RQ-VAE is a discrete latent variable model that recursively quantizes residual errors to build a virtual codebook with exponential capacity.
It sequentially refines quantization via multiple stages, reducing autoregressive complexity while enhancing reconstruction quality.
It enables efficient generative modeling in applications such as high-resolution image synthesis and 3D motion generation, addressing common VQ-VAE limitations.

Residual Quantization Variational Autoencoder (RQ-VAE) is a class of discrete latent variable models that implements hierarchical or multi-stage vector quantization (VQ) within a variational autoencoding framework. The primary goal of RQ-VAE is to achieve precise and compact discrete representations of high-dimensional data—such as images or sequences—by recursively quantizing the residual error of previous quantizations. This approach enables efficient autoregressive (AR) modeling with shorter code sequences and smaller codebooks while maintaining high representational capacity and fidelity, solving key limitations inherent to single-stage VQ-VAEs. RQ-VAE has been successfully extended and analyzed in diverse domains, including high-resolution image synthesis, 3D motion generation, and as a building block for hierarchical Bayesian VAEs.

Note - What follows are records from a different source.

-- ==== Sys2Proof/Machine/Gang.lean ====
section
/-! DEFINITION. The gang switch (spec/18 R401-R412) and gang failure (R424). A switch is carried by its GANGSW packets, by
gts() passing its cutoff and the close of its late bin, by late packets, and by the READY and DRAINED messages of its group. -/

namespace Sys2Proof.Machine
open Sys2Proof

/-! ## The proof area (R406) -/

/-- A header field of a proof area in a domain's carve. -/
def State.hdr (s : State) (d : BitVec 4) (proof off n : Nat) : Nat := leNat (s.carveBytes d (proof + off) n)
def State.putHdr (s : State) (d : BitVec 4) (proof off n v : Nat) : State := s.writeCarve d (proof + off) (leBytes n v)

/-- The population bytes of this package (R26). -/
def Pkg.popBytes (p : Pkg) : List Byte := ((upTo 64).map fun k => toBytes (p.popWord k)).flatten

/-- A packet record (R407). -/
def netRec (p : NetPkt) (fab : Bool) (ord : Nat) : List Byte :=
  let n := 32 * p.nflit.toNat
  leBytes 16 (p.src.toNat + p.dst.toNat * 2 ^ 6 + p.vc.toNat * 2 ^ 12 + p.seq.toNat * 2 ^ 15 + p.nflit.toNat * 2 ^ 23 +
    (if fab then 2 ^ 27 else 0) + p.port.toNat * 2 ^ 28 + (if fab then fioOf p.port else p.place).toNat * 2 ^ 35 +
    (if fab then p.peer.toNat * 2 ^ 41 else 0) + ord * 2 ^ 64) ++ (p.flits ++ List.replicate n 0).take n
/-- Records in order, numbered from 0. -/
def netRecs (fab : NetPkt → Bool) (ps : List NetPkt) : List (List Byte) :=
  (ps.zip (upTo ps.length)).map fun p => netRec p.1 (fab p.1) p.2

/-- Bytes of n records that stand one after another. -/
def usedLen (s : State) (d : BitVec 4) (a : Nat) : Nat → Nat
  | 0 => 0
  | n + 1 =>
    let k := 16 + 32 * (leNat (s.carveBytes d a 4) / 2 ^ 23 % 16)
    k + usedLen s d (a + k) n

/-- PCRC of a proof area, with PSTATE read as 2. -/
def State.pcrc (s : State) (d : BitVec 4) (proof : Nat) : Nat :=
  let m := s.carveBytes d
  let a := proof + 0x100000
  let b := proof + 0x1000000
  (crc32c (m proof 2 ++ [2] ++ m (proof + 3) 0x3D ++ m a (usedLen s d a (s.hdr d proof 0x20 4)) ++
    m b (usedLen s d b (s.hdr d proof 0x24 4)))).toNat
/-- PCRC written. -/
def State.seal (s : State) (g : Gang) : State := s.putHdr g.dom g.proof 0x40 4 (s.pcrc g.dom g.proof)

/-! ## The switch of a job -/

/-- The switch of a job of a domain. -/
def State.findGang (s : State) (d : BitVec 4) (job : BitVec 32) : Option Gang := s.gangs.find? fun g => g.dom == d && g.job == job
/-- What an event of a job means for its switch, in each domain that switches a job of that number. After a mismatch of the
Campion pair the firmware does nothing (R384). -/
def State.eachGang (s : State) (job : BitVec 32) (f : Gang → State → State) : State :=
  if s.pkg.cmperr then s
  else ((s.gangs.filter fun g => g.job == job).map (·.dom)).foldl (init := s) fun s d =>
    match s.findGang d job with
    | some g => f g s
    | none => s
/-- The switch of a job of a domain replaced. -/
def State.setGang (s : State) (g : Gang) : State :=
  { s with gangs := s.gangs.map fun y => if y.job = g.job ∧ y.dom = g.dom then g else y }

/-- The bound contexts of a job. -/
def State.gangCtxs (s : State) (d : BitVec 4) (job : BitVec 32) : List Ctx :=
  s.ctxs.filter fun c => s.isBound c && c.bnd.dom == d && c.bnd.job == job
/-- LATECLOSE. -/
def Gang.lateclose (g : Gang) : Word := g.sweepEnd + 10000

/-- A record of the switch, to a queue of its domain. -/
def State.gangRecord (s : State) (g : Gang) (q : BitVec 6) (kind : BitVec 8) (sock : BitVec 6) (info : BitVec 128) : State :=
  s.report g.dom q (mkRec { kind := kind, dom := g.dom, job := g.job, sock := sock, info := info })

/-! ## The packet (R401, R402) -/

def gsAction (b : BitVec 512) : Nat := fld b 64 2
def gsForce (b : BitVec 512) : Bool := bitAt b 66
def gsJob (b : BitVec 512) : BitVec 32 := fldv b 96 32
def gsCutoff (b : BitVec 512) : Word := fldv b 128 64
def gsProof (b : BitVec 512) : Nat := fld b 192 64
def gsSpill (b : BitVec 512) : BitVec 32 := fldv b 256 32
def gsGen (b : BitVec 512) : BitVec 16 := fldv b 288 16
def gsGroup (b : BitVec 512) : Nat := fld b 320 64

/-- The packages of a group table that is readable and names this one; one package may stand alone. -/
def State.gangGroup (s : State) (d : BitVec 4) (off : Nat) : Option (List (BitVec 12)) :=
  let len := (s.dom d).carveLen
  if len < off + 8 then none
  else
    let n := leNat (s.carveBytes d off 2)
    if n = 0 ∨ 4096 < n ∨ len < off + 8 + 2 * n then none
    else
      let t := s.carveBytes d off (8 + 2 * n)
      if leNat ((t.drop 6).take 2) = 0 ∧ grpRoot t < n ∧ grpSelf t < n ∧ grpMember t (grpSelf t) = s.pkg.pkgno.toNat ∧
          (upTo n).all fun i => decide (grpMember t i < 4096)
      then some ((upTo n).map fun i => BitVec.ofNat 12 (grpMember t i)) else none

/-- Bytes of spill buffer that an OUT issued now would need, no more than the largest buffer holds; the layout is the device's
own (log entry 26). -/
def State.spillNeed (s : State) (d : BitVec 4) (job : BitVec 32) : Nat :=
  min (Config.spillBytes s.tick ((s.gangCtxs d job).map (·.id))) (2 ^ 52)

/-- The spill buffer that a packet names, when it is live and holds n bytes. -/
def State.spillBuf (s : State) (d : BitVec 4) (b : BitVec 512) (n : Nat) : Option RegEnt :=
  match (s.dom d).regOf (gsSpill b) with
  | some e => if e.live && e.gen == gsGen b && decide (n ≤ e.limit.toNat + 1) then some e else none
  | none => none

/-- No switch of the job is in progress, and it has a bound context. -/
def State.gangFree (s : State) (d : BitVec 4) (job : BitVec 32) : Bool :=
  !(s.gangCtxs d job).isEmpty && !(s.gangs.any fun g => g.dom == d && g.job == job && g.gst != .run)

/-- Taking a GANGSW packet by its action: checks 1 and 2 of R402, then the rest. Action 3 is refused by whatever row
meets it. -/
def takeGang (k : Pkt) (action : Nat) (f : SubQ → State → List (BitVec 12) → PktEnd) (s : State) :
    Host.Outcome State Fault Refusal :=
  let b := k.bits
  if gsAction b ≠ action ∧ gsAction b ≠ 3 then .next s
  else takeChecked k 0x0C [(67, 29), (304, 16), (384, 128)] (fun x s =>
    if gsAction b = 3 ∨ (gsForce b ∧ gsAction b ≠ 1) then .refuse (.cause 1)
    else if gsProof b % 2 ^ 25 ≠ 0 ∨ (s.dom k.dom).carveLen < gsProof b + 2 ^ 25 then .refuse (.cause 5)
    else match s.gangGroup k.dom (gsGroup b) with
      | none => .refuse (.cause 5)
      | some ms => f x s ms) s

/-- GANGSW_SIZE (R402): RESULT is the number of bytes that an OUT would need now. -/
def execGangswSize (k : Pkt) (s : State) : Host.Outcome State Fault Refusal :=
  takeGang k 2 (fun _ s _ =>
    if !s.gangFree k.dom (gsJob k.bits) then .refuse (.cause 6)
    else .done 0 (BitVec.ofNat 64 (s.spillNeed k.dom (gsJob k.bits))) s) s

/-! ## Stop (R404 step 1, R405) -/

/-- The entries of a context in the copy, collective and transform queues, with what names the queue. -/
def State.farEntries (s : State) (c : CtxId) : List (Nat × EngEnt) :=
  let own (l : List EngEnt) (k : Nat) : List (Nat × EngEnt) := (l.filter fun e => e.own == c).map fun e => (k, e)
  own s.core.copyq 3 ++ own s.core.colq 4 ++ (s.xfq.map fun e => own e.2 (5 + e.1)).flatten
/-- A stopped entry enters its queue again, at the tail. -/
def State.reEnter (s : State) (l : Loc) (e : Nat × EngEnt) : State :=
  match e.1 with
  | 3 => s.mapCores fun k => if k.isAt l.sock l.core then { k with copyq := k.copyq ++ [e.2] } else k
  | 4 => s.mapCores fun k => if k.isAt l.sock l.core then { k with colq := k.colq ++ [e.2] } else k
  | n => { s with xfq := sput [] s.xfq (n - 5) (sget [] s.xfq (n - 5) ++ [e.2]) }

/-- A context of the job stops at an instruction boundary and gives up its core, its engine entries leave their queues; an
owner takes back what it lent, a harvest context's region is marked for restart. -/
def State.stopCtx (s : State) (id : CtxId) : State :=
  match s.findCtx id with
  | none => s
  | some c =>
    let res := s.seated id
    let s := s.focus id
    let es := s.farEntries id
    let s := if id.harv then (s.modPartAt id.loc fun p => { p with lease := .parked, restart := true }).parkHarvest id.loc
      else (s.takeBack c res).modCtx fun x => { x with lentSv := 0, scrubSv := 0 }
    let s := if res || id.harv then s.unseat else s
    (((s.dropEntries id).modCtx fun x => { x with ents := x.ents ++ es }).modBind id fun b => { b with res := false }).focus id

/-- The job's contexts stop, and other jobs take their cores. -/
def State.stopGang (s : State) (g : Gang) : State :=
  let ids := (s.gangCtxs g.dom g.job).map (·.id)
  let s := ids.foldl State.stopCtx (s.setGang { g with gst := .sweep })
  ids.foldl (fun s c => if c.harv then s else s.fill (rowOf c.loc)) s

/-! ## GANGSW_OUT -/

/-- The header of a proof area as a switch-out opens it. -/
def State.openProof (s : State) (d : BitVec 4) (b : BitVec 512) : State :=
  let p := gsProof b
  let s := s.writeCarve d p (List.replicate 4096 0)
  let s := ((((s.putHdr d p 0 2 1).putHdr d p 2 1 1).putHdr d p 4 4 (gsJob b).toNat).putHdr d p 8 8 (gsCutoff b).toNat)
  let s := ((s.putHdr d p 0x2C 2 s.pkg.pkgno.toNat).putHdr d p 0x30 4 (gsSpill b).toNat).putHdr d p 0x34 2 (gsGen b).toNat
  s.writeCarve d (p + 0x100) s.pkg.popBytes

1. RQ-VAE Architecture and Quantization Mechanism

RQ-VAE replaces standard single-level vector quantization with a stack of $D$ (or $L$ ) residual quantizers applied in a coarse-to-fine manner. The canonical architecture consists of the following components:

Encoder $E$ : Encodes an input $\mathbf{X} \in \mathbb{R}^{H_0 \times W_0 \times C}$ to a feature map $Z = E(\mathbf{X}) \in \mathbb{R}^{H \times W \times n_z}$ , where $(H,W)$ is typically a spatial downsampling of the input.
Residual Quantizers: At each spatial location, a shared codebook $C = \{ e(1), \dots, e(K) \} \subset \mathbb{R}^{n_z}$ is used. The quantization proceeds in $D$ $D$ stages:
1. Initialize residual $r_0 = Z_{h,w}$ .
2. For stage $d = 1, \dots, D$ :
$k_d = \arg\min_{k \in [K]} \| r_{d-1} - e(k) \|_2^2, \quad r_d = r_{d-1} - e(k_d)$

The final quantized latent is $\hat{z}^{(D)} = \sum_{i=1}^D e(k_i)$ .
The stack of codes $M_{h,w,1:D} \in [K]^D$ per location encodes exponentially many virtual clusters.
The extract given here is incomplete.